As depicted in Figure 2, we design TriAAN block consisting of Dual Adaptive Normalization (DuAN) and GLobal Adaptive Normalization (GLAN) for the conversion process. TriAAN block uses gathered feature maps $F_{s}^{1:L}\in\mathbb{R}_{1:L}^{T\times C}$ from each $l^{th}$ speaker encoder layer, where $l={1,2,...,L}$ . DuAN extracts layer-wise detailed speaker features from $F_{s}^{l}$ in dual view (i.e., time and channel) and performs adaptive normalization. By contrast, GLAN uses all feature maps from the speaker encoder to extract global speaker information.
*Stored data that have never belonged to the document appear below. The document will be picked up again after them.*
-- ==== Sys2Proof/Machine/Map.lean ====
section
/-!
DEFINITION. The operations of sparse maps and of small sets of numbers kept as lists: every table, register page,
counter bank and memory of the set is read and written through these.
-/

namespace Sys2Proof.Machine

/-- The value at key `k`, `d` where none is listed. -/
def fget {α : Type} (d : α) : FMap α → Nat → α
  | [], _ => d
  | (k', v) :: m, k => if k = k' then v else fget d m k

/-- Insert or replace the entry at `k`, keeping the keys in rising order. -/
def finsert {α : Type} : FMap α → Nat → α → FMap α
  | [], k, v => [(k, v)]
  | (k', v') :: m, k, v =>
    if k < k' then (k, v) :: (k', v') :: m
    else if k = k' then (k, v) :: m
    else (k', v') :: finsert m k v

/-- Drop the entry at `k`. -/
def ferase {α : Type} (m : FMap α) (k : Nat) : FMap α := m.filter (fun e => e.1 != k)

/-- Write `v` at `k`: the entry leaves the list where `v` is the default `d`. -/
def fset {α : Type} [DecidableEq α] (d : α) (m : FMap α) (k : Nat) (v : α) : FMap α :=
  if v = d then ferase m k else finsert m k v

/-- Change the value at `k` by `f`. -/
def fmod {α : Type} [DecidableEq α] (d : α) (m : FMap α) (k : Nat) (f : α → α) : FMap α :=
  fset d m k (f (fget d m k))

/-- The canonical form: keys strictly rising and no default value listed. -/
def FMapWf {α : Type} [DecidableEq α] (d : α) (m : FMap α) : Prop :=
  (m.map Prod.fst).Pairwise (· < ·) ∧ ∀ e ∈ m, e.2 ≠ d

/-- The keys listed in a map. -/
def fkeys {α : Type} (m : FMap α) : List Nat := m.map Prod.fst

/-- Replace element `i` of a list; a list too short stays as it is. -/
def lset {α : Type} (l : List α) (i : Nat) (v : α) : List α := l.set i v

/-- Drop the first element that satisfies `p`. -/
def dropFirst {α : Type} (p : α → Bool) : List α → List α
  | [] => []
  | x :: l => if p x then l else x :: dropFirst p l

/-- Apply `f` for every `i` below `n`, in rising order. -/
def forUpTo {σ : Type} (n : Nat) (f : Nat → σ → σ) (s : σ) : σ :=
  (List.range n).foldl (fun acc i => f i acc) s

/-- Apply `f` for every element of a list, in order. -/
def forAll {α σ : Type} (l : List α) (f : α → σ → σ) (s : σ) : σ :=
  l.foldl (fun acc x => f x acc) s

/-- Apply `f` when the condition holds; otherwise nothing changes. -/
def whenDo {σ : Type} (c : Bool) (f : σ → σ) (s : σ) : σ := if c then f s else s

end Sys2Proof.Machine
end

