/-- Place by time of day: the first frame whose start is at or after it; refused behind the newest written frame. -/
def Bolov.markPlaceTod (i sec ns : Nat) (b : Bolov) : Bolov :=
  b.markCmd (fun b =>
    let tod := (sec * 1000000000 + ns) * 2 ^ 32
    if (b.mark i).state ≠ .free then (b, 1)
    else
      let b := b.waypointRead tod
      match (if b.newestWritten.all (fun e => decide (e.tod < tod)) then none else b.frameAt tod) with
      | some e => (b.writeMark i (fun _ => { state := .live, pos := e.pos, slice := e.slice }), 0)
      | none => (b, 2))

/-- Pin, unpin, free. -/
def Bolov.markPin (i len : Nat) (b : Bolov) : Bolov := b.markCmd (Bolov.pin i len)
def Bolov.markUnpin (i : Nat) (b : Bolov) : Bolov :=
  b.markCmd (fun b =>
    if (b.mark i).state = .free ∨ (b.mark i).state = .overtaken then (b, 4)
    else (b.writeMark i (fun m => { m with pinned := false, pinLen := 0 }), 0))
def Bolov.markFree (i : Nat) (b : Bolov) : Bolov :=
  b.markCmd (fun b => if (b.mark i).state = .free then (b, 4) else (b.writeMark i (fun _ => {}), 0))

/-- The slice of the run that contains a tick (R145). -/
def Bolov.sliceNumber (b : Bolov) (t : Tick) : Option Nat := if b.sort.running then b.sliceInRun t else none

/-- A trigger mark places a rewind mark (R233): the index, or none. -/
def Bolov.autoMark (source : Nat) (seq : BitVec 16) (t : Tick) (b : Bolov) : Bolov × Option Nat :=
  let b := b.readMarks
  let miss := (b.count Reg.TARN_AUTO_MISS 1, none)
  let idx := match (List.range 64).find? (fun i => (b.mark i).state == .free) with
    | some i => some i
    | none => (List.range 64).find? (fun i => (b.mark i).state == .overtaken)
  match (if b.tarnOn then idx else none), b.sliceNumber (t - BitVec.ofNat 48 (b.regFld Reg.TARN_MARK_CFG 31 20)) with
  | some i, some n =>
    match b.placeMark i n { auto := true, source := source, seq := seq } with
    | some b1 =>
      let len := b1.regFld Reg.TARN_MARK_CFG 19 0
      ((if len = 0 then b1 else (b1.pin i len).1), some i)
    | none => miss
  | _, _ => miss

/-- A write of `TARN_MARK_CMD` with go = 1 (R244). -/
def Bolov.markCommand (v : Word) (b : Bolov) : Bolov :=
  let b1 := b.setReg Reg.TARN_MARK_CMD (v &&& 0x7000003F#32)
  let i := fld v 5 0
  let arg := b.reg64 Reg.TARN_MARK_ARG
  if !bit v.toNat 31 then b1
  else match fld v 30 28 with
    | 0 => b1.markPlaceSlice i (arg % 2 ^ 48)
    | 1 => b1.markPlaceTod i arg (b.regFld Reg.TARN_MARK_ARG2 29 0)
    | 2 => b1.markPin i (arg % 2 ^ 20)
    | 3 => b1.markUnpin i
    | 4 => b1.markFree i
    | _ => b1

/-- `TARN_CTRL.count_clear`. -/
def Bolov.tarnClear (b : Bolov) : Bolov :=
  forAll [Reg.TARN_LOST, Reg.TARN_EDC_RETRY, Reg.TARN_EDC_FAIL, Reg.TARN_AUTO_MISS] (fun a => Bolov.clearCtr a 0) b

/-! ### Meanings -/

/-- TARN_LINE_WRITE (R229). -/
def execTarnLineWrite (pos : Nat) (bad checkBad : Fin 6) (t : Tick) (s : State) : Out :=
  atB t s (Bolov.lineWrite pos bad checkBad)

/-- TARN_WRITE_TIMEOUT (R231). -/
def execTarnWriteTimeout (pos : Nat) (t : Tick) (s : State) : Out := atB t s (Bolov.writeTimeout pos)

/-- TARN_MARK_PLACE_SLICE (R233). -/
def execTarnMarkPlaceSlice (index : Fin 64) (slice : BitVec 48) (s : State) : Out :=
  onB s (Bolov.markPlaceSlice index slice.toNat)

/-- TARN_MARK_PLACE_TOD (R233). -/
def execTarnMarkPlaceTod (index : Fin 64) (sec : BitVec 64) (ns : BitVec 30) (s : State) : Out :=
  onB s (Bolov.markPlaceTod index sec.toNat ns.toNat)

/-- TARN_MARK_PIN (R235). -/
def execTarnMarkPin (index : Fin 64) (len : BitVec 20) (s : State) : Out := onB s (Bolov.markPin index len.toNat)

/-- TARN_MARK_UNPIN (R235). -/
def execTarnMarkUnpin (index : Fin 64) (s : State) : Out := onB s (Bolov.markUnpin index)

/-- TARN_MARK_FREE (R235). -/
def execTarnMarkFree (index : Fin 64) (s : State) : Out := onB s (Bolov.markFree index)

/-- TARN_COUNT_CLEAR (R244). -/
def execTarnCountClear (s : State) : Out := onB s Bolov.tarnClear

end Sys2Proof.Machine
end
DuAN. Inspired by adaptive attention normalization in image style transfer [20], we design DuAN to extract detailed speaker features and to conduct conversion. DuAN represents attention-based statistics of layer-wise speaker features $F_{s}^{l}$ . Given $x_{c}\in\mathbb{R}^{T\times C}$ is the content feature from the previous layer and $\mathcal{N}(\ \cdot\ )$ is the normalization function, the attention weight $\alpha\in\mathbb{R}^{T\times T}$ , attention-weighted mean $M\in\mathbb{R}^{T\times C}$ , and variance $Var\in\mathbb{R}^{T\times C}$ are defined as follows:

\begin{gathered}Q=\mathcal{N}(x_{c})W_{q},\ \ K=\mathcal{N}(F_{s}^{l})W_{k},\ \ V=F_{s}^{l}W_{v}\\ \alpha=\mathrm{softmax}(QK^{\top}/\sqrt{d})\\ M=\alpha V,\ \ Var=\alpha(V\cdot V)-M\cdot M\end{gathered}

(2)

$W_{q,k,v}\in\mathbb{R}^{C\times C}$ denotes each weight for linear transformation. $\alpha$ , obtained by the normalized feature, represents the similarity between the content and speaker features. Furthermore, $Var$ is calculated using the expectation of variables and the square of the variable expectations. By applying $\alpha$ , the weighted mean and variance contain detailed speaker features, that is per-point statistics. To prevent biased results with excessively detailed speaker features, we take the time-wise average of $M$ and $Var$ , followed by applying a square root on $Var$ to obtain the standard deviation $S\in\mathbb{R}^{C}$ . The converted representation $x^{\prime}_{c}\in\mathbb{R}^{T\times C}$ , obtained by adaptive normalization and the content feature, is defined as $x^{\prime}_{c}=\mathrm{IN}(x_{c})S+M$ . To perform it in terms of channel and time, we separate the adaptive normalization process depending on $\mathcal{N}(\ \cdot\ )$ function (i.e., IN and TIN), making two converted representations.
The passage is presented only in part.